Below are the records; copy exactly the stretch from the line containing "some (0x10FE, some (.outOfBoundsAccess, 0x10FE))]" through the line containing "some (0x200, some", both ends included, and nothing else.

Given data Block Start

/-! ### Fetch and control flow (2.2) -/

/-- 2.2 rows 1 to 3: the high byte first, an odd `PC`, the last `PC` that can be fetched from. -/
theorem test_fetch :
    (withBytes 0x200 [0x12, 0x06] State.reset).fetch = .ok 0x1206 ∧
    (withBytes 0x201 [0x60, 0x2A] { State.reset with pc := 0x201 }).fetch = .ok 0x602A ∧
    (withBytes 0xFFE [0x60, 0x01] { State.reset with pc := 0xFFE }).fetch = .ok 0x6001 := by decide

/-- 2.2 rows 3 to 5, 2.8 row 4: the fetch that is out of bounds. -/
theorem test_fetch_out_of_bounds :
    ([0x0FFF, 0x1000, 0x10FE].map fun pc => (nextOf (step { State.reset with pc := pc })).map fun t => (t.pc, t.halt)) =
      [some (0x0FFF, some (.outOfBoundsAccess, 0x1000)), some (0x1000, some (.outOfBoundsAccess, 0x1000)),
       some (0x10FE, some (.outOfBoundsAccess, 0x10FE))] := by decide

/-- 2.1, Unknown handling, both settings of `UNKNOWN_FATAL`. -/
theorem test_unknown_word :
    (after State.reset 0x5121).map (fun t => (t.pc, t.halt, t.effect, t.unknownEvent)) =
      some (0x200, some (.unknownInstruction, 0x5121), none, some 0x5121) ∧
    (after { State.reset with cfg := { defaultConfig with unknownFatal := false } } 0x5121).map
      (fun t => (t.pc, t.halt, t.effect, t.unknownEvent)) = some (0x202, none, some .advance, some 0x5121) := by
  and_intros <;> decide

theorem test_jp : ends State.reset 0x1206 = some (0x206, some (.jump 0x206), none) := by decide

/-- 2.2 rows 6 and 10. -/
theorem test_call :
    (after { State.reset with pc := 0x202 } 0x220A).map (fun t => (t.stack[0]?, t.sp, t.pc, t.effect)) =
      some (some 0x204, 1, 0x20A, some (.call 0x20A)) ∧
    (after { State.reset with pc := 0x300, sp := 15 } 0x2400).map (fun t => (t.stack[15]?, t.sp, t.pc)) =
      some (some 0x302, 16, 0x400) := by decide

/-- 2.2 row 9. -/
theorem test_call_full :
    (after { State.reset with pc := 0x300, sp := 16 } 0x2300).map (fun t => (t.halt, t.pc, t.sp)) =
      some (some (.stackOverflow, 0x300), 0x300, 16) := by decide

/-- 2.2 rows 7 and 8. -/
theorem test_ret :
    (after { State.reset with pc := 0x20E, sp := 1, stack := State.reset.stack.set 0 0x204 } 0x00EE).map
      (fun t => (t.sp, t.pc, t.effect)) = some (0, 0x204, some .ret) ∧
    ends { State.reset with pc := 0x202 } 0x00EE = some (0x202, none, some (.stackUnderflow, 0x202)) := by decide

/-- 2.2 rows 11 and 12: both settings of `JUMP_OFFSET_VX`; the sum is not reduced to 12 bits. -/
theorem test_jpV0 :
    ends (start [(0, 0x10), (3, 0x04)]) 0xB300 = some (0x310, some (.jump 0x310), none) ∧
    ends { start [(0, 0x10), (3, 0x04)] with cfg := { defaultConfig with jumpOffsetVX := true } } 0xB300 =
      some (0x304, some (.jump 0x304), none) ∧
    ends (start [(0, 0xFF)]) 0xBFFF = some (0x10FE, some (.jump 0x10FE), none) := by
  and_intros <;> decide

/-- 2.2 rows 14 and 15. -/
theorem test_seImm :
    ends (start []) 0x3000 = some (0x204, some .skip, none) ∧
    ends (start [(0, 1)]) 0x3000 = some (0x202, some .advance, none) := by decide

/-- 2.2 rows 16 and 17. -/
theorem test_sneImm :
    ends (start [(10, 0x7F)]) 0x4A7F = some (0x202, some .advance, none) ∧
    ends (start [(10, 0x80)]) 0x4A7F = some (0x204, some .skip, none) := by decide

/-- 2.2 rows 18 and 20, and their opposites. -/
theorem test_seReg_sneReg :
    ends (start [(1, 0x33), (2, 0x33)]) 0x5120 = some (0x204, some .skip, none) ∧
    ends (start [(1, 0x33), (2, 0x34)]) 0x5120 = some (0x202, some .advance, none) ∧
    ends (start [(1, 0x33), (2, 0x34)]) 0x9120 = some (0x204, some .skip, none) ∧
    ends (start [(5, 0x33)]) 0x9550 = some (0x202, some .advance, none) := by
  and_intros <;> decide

Given data Block End

### Response area:
       some (0x10FE, some (.outOfBoundsAccess, 0x10FE))] := by decide

/-- 2.1, Unknown handling, both settings of `UNKNOWN_FATAL`. -/
theorem test_unknown_word :
    (after State.reset 0x5121).map (fun t => (t.pc, t.halt, t.effect, t.unknownEvent)) =
      some (0x200, some (.unknownInstruction, 0x5121), none, some 0x5121) ∧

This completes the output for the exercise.